* _Task data_
====

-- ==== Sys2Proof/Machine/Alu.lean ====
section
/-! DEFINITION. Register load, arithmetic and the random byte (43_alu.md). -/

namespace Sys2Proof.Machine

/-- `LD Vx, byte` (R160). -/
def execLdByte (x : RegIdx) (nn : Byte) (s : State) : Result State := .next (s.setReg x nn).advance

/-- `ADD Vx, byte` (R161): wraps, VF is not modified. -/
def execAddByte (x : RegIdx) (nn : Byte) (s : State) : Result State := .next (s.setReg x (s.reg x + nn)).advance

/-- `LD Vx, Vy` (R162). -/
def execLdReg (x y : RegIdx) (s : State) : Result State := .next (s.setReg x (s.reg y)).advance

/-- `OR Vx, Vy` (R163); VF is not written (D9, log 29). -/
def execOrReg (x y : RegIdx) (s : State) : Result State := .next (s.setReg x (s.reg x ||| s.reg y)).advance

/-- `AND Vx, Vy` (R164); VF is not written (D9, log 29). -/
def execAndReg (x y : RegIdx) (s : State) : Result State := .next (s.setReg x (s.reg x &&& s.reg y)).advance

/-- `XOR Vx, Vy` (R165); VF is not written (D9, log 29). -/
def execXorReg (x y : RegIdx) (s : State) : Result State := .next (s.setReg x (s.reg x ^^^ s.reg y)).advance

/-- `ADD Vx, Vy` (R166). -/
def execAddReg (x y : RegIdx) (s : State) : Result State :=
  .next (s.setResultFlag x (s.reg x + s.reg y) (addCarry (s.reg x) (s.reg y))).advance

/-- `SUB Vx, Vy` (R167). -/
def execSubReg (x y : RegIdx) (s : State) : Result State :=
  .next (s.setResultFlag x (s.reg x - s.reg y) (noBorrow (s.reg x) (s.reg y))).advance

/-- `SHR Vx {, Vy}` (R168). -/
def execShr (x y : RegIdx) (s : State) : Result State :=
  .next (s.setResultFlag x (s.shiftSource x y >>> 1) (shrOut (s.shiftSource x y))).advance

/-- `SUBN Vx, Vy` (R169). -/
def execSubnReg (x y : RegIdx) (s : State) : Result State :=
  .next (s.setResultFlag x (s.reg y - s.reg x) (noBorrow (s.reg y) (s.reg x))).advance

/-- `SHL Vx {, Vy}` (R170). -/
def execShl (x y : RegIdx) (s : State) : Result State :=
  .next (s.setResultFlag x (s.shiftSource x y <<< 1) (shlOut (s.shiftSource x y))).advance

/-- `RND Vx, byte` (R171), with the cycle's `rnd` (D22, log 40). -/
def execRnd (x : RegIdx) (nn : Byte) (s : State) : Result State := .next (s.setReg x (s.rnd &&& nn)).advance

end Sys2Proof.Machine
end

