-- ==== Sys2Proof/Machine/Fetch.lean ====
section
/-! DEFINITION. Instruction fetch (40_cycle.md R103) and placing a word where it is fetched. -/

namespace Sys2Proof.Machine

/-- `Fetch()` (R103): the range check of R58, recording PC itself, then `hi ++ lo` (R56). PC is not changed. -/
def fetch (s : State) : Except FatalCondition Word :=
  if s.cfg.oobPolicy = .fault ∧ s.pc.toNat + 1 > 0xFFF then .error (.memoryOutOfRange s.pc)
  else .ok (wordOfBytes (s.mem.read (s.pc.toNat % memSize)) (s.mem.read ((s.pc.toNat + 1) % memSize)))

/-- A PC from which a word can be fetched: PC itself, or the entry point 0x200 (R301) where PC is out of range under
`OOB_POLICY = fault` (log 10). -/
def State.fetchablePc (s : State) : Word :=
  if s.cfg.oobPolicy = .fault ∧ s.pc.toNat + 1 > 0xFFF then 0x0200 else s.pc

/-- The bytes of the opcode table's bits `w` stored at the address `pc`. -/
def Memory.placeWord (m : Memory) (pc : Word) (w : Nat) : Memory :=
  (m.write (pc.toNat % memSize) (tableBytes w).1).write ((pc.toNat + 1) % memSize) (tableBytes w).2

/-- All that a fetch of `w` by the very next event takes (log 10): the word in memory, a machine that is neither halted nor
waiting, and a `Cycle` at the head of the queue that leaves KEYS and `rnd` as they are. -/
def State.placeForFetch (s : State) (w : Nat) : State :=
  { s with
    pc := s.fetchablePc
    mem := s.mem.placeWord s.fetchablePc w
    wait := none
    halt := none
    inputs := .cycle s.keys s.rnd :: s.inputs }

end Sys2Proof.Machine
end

====

* _Required work_
Return, word for word, each line from the one that contains "of range under" through the end of the listing above.

* _Solution for this task_
/-- A PC from which a word can be fetched: PC itself, or the entry point 0x200 (R301) where PC is out of range under
`OOB_POLICY = fault` (log 10). -/
def State.fetchablePc (s : State) : Word :=
  if s.cfg.oobPolicy = .fault ∧ s.pc.toNat + 1 > 0xFFF then 0x0200 else s.pc

/-- The bytes of the opcode table's bits `w` stored at the address `pc`. -/
def Memory.placeWord (m : Memory) (pc : Word) (w : Nat) : Memory :=
  (m.write (pc.toNat % memSize) (tableBytes w).1).write ((pc.toNat + 1) % memSize) (tableBytes w).2

/-- All that a fetch of `w` by the very next event takes (log 10): the word in memory, a machine that is neither halted nor
waiting, and a `Cycle` at the head of the queue that leaves KEYS and `rnd` as they are. -/
def State.placeForFetch (s : State) (w : Nat) : State :=
  { s with
    pc := s.fetchablePc
    mem := s.mem.placeWord s.fetchablePc w
    wait := none
    halt := none
    inputs := .cycle s.keys s.rnd :: s.inputs }

end Sys2Proof.Machine
end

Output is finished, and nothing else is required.